1) Denial of the Trinity
2) Teaching that you have to speak in tongues to be saved
3) Teaching that you have to be baptized by immersion in the name of Jesus to be saved—Trinitarian baptism doesn’t count. 

This is basically a cult and arguably a more insidious one than Mormonism or JW. Some Oneness Pentecostals who have made inroads into mainstream evangelicalism in recent years include Tommy Tenney, TD Jakes, and the musical group Phillips, Craig and Dean. Jake’s claims to be Trinitarian now but some are not so sure. 

The Wikipedia article appears to be decent. https://en.m.wikipedia.org/wiki/Oneness_Pentecostalism






Oneness Pentecostalism | Monergism


Oneness Pentecostalism (60 Questions) Refutation



www.monergism.com







https://www.watchman.org/profiles/pdf/onenesspentecostalismprofile.pdf





Sent from my iPhone using Tapatalk

Reactions: Informative 1


----------



## B.L.Smith (Aug 30, 2021)

Ed Walsh said:


> Greetings,
> 
> Can anyone point me to a resource that explains what the "Oneness Pentecostal" view is? I searched the PB but nothing jumped out to me.
> I was too lazy to Google it, so don't go to any trouble for me. Help me out only if the answer is well known to you and easy to get to. I can surely research it myself.
> ...


Oneness Pentecostals and the Trinity by Gregory Boyd


----------



## Christopher Robin (Aug 30, 2021)

There was one single Oneness Pentecostal in the old ExCharisma e-mail group I used to run. It seemed she was open to the truth for a while, but later became so embittered that she ultimately rejected Christianity altogether. I had thought that appealing to the authority of Scripture would be sufficient, and in many cases that might be true for OPs in general. I'm not familiar enough with OPs to say with certainty.


----------



## B.L.Smith (Aug 30, 2021)

https://youtube.com/playlist?list=PLnrV8NJzL617mrzCTkGij8NEAXvhOempG- This is for anyone who wants to about Oneness Pentecostals.


----------



## B.L.Smith (Aug 30, 2021)

B.L.Smith said:


> https://youtube.com/playlist?list=PLnrV8NJzL617mrzCTkGij8NEAXvhOempG- This is for anyone who wants to about Oneness Pentecostals.





https://youtube.com/user/Actschapter7verse55

Reactions: Like 1


----------



## Pilgrim (Aug 30, 2021)

Christopher Robin said:


> There was one single Oneness Pentecostal in the old ExCharisma e-mail group I used to run. It seemed she was open to the truth for a while, but later became so embittered that she ultimately rejected Christianity altogether. I had thought that appealing to the authority of Scripture would be sufficient, and in many cases that might be true for OPs in general. I'm not familiar enough with OPs to say with certainty.
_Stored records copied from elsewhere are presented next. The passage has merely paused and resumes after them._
-- ==== Sys2Proof/Machine/RegWrite.lean ====
section
/-! DEFINITION. Writing a register: what a write of each register does beyond setting its fields, and when it is ignored with an
access error (R6 to R12, R551 to R563). A write that is refused changes nothing. -/
namespace Sys2Proof.Machine

/-- What a write brings with it that no field holds: the nonce of a guest's release (R232) and the outcome of a stack's training
(R162). -/
structure WriteArg where
  nonce : BitVec 384 := 0
  train : TrainOutcome := .failed
deriving DecidableEq, Repr

/-- RW fields take the value, W1C fields lose the bits written 1 (R10, R11) but for those that an event has set in the same
beat (R12). -/
def plainWrite (s : State) (r : RegRow) (a : Nat) (v : Word) : State :=
  s.wr a ((s.rd a &&& ~~~(r.mask .rw) &&& ~~~(r.mask .w1c &&& (v &&& ~~~(s.fresh a)))) ||| (v &&& r.mask .rw))

/-- `some s` where a condition holds, an access error otherwise. -/
def allow (ok : Bool) (s : State) : Option State := if ok then some s else none

def inRange (x lo hi : Nat) : Bool := lo ≤ x && x ≤ hi

/-! ### Hub: mode, sync objects, contexts, translations, plans -/

/-- HUB_MODE: the new value holds from the next beat; clearing DET_STRICT is refused while LOCK, PRT_CFG.EN or MC_CTL.EN is 1
(R396, R397). -/
def writeMode (s : State) (v : Word) : Option State :=
  let clears := detStrict s && !v.getLsbD 0
  let lock := s.bit aHubMode 1
  allow (!(clears && (lock || s.bit aPrtCfg 31 || s.bit aMcCtl 31)))
    { s with modeNext := some (BitVec.ofNat 2 ((if lock || v.getLsbD 1 then 2 else 0) + if v.getLsbD 0 then 1 else 0)) }

/-- HUB_SYNCCFG: a change of EN, MODE or OWNER frees the object's waiters (R141). -/
def writeSynccfg (s : State) (r : RegRow) (a : Nat) (v : Word) : State :=
  let s₁ := (plainWrite s r a v).hubWrite 6 a
  let changed := (s₁.rd a &&& r.mask .rw) ≠ (s.rd a &&& r.mask .rw)
  if changed then evictWaiters s₁ (Fin.ofNat 4096 ((a - 0x14000) / 4)) else s₁

/-- A context register of slot `c`: taken in EMPTY and IDLE only; a pair takes effect when its high word is written, and the root
after every TLB entry of the context is discarded (R160, R184, R563). -/
def writeCtx (s : State) (r : RegRow) (a : Nat) (v : Word) : Option State :=
  let c : CtxId := Fin.ofNat 64 ((a - 0x2000) / 0x40)
  let o := a % 0x40
  if o < 4 ∨ 0x28 ≤ o then some (plainWrite s r a v)
  else if ctxState s c ≠ ctxEmpty ∧ ctxState s c ≠ ctxIdle then none
  else if o = 4 then some (plainWrite s r a v)
  else if o % 8 = 0 then some { s with lowWords := SMap.set (fun _ => none) s.lowWords a (some v) }
  else
    let low := (SMap.get (fun _ => none) s.lowWords (a - 4)).getD (s.rd (a - 4))
    let s₁ := ({ s with lowWords := SMap.set (fun _ => none) s.lowWords (a - 4) none }.wr (a - 4) low).wr a v
    some (if o = 0x24 then tlbDiscard s₁ fun x _ => x = c else s₁)

/-- HUB_TLBINV1: GO starts an invalidation with the fields of the same write (R186). -/
def writeTlbinv (s : State) (r : RegRow) (v : Word) : Option State :=
  if s.bit aHubTlbstat 0 ∨ (v.getLsbD 31 ∧ getF v 9 8 = 3) then none
  else
    let s₁ := plainWrite s r aHubTlbinv1 v
    some (if v.getLsbD 31 then startInvalidate s₁ (getF v 9 8) (getF v 5 0) else s₁)

/-- HUB_PLANCTL (R219, R220, R238). -/
def writePlanctl (s : State) (v : Word) : Option State :=
  if v.getLsbD 31 && v.getLsbD 30 then none
  else if v.getLsbD 31 then allow (!planBusy s && !planPending s) (startPlanLoad s)
  else if v.getLsbD 30 then allow (planReady s && !planPending s) (requestSwitch s)
  else some s

/-- A word of a plan bank: the standby bank alone, while no check runs and no switch waits; READY clears (R215, R239). -/
def writePlan (s : State) (a : Nat) (v : Word) : Option State :=
  let bank := if a < 0x800000 then 0 else 1
  allow (bank ≠ activeBank s && !planBusy s && !planPending s) (((s.wr a v).setBit aHubPlanstat 30 false).hubWrite 5 a)

/-! ### Partners and mirror-compare -/

/-- PRT_CFG: while EN is 1 only a write that clears it is taken; EN needs DET_STRICT (R369, R371, R388). -/
def writePrtCfg (s : State) (r : RegRow) (v : Word) : Option State :=
  let en := s.bit aPrtCfg 31
  let new := v.getLsbD 31
  if (en && new) || (new && !detStrict s) || !inRange (getF v 15 8) 4 64 || !inRange (getF v 7 0) 1 255 then none
  else
    let s₁ := plainWrite s r aPrtCfg v
    let enter (s : State) (st : Nat) : State := (s.setFld aPrtState 2 0 st).notify 4 (BitVec.ofNat 56 st) []
    some (if en && !new then enter (s₁.setLease { num := s.lease.num, unclean := s.lease.unclean }) prtDisabled
      else if new then enter s₁ prtPairing
      else s₁)
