-- ==== Sys2Proof/Machine/Dispatch.lean ====
section
/-! DEFINITION. Each command's meaning, one arm per row of the table. -/
namespace Sys2Proof.Machine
From a practical standpoint, many of them trust in their experience more than they trust in Scripture. 


Sent from my iPhone using Tapatalk


----------



## ReformedChristian (Sep 8, 2021)

A DEFINITIVE LOOK AT ONENESS THEOLOGY IN LIGHT OF BIBLICAL TRINITARIANISM- _Edward L. Dalcour https://www.firstlovemissions.com/p...-in-light-of-biblical-trinitarianism-digital/_

Reactions: Like 1


----------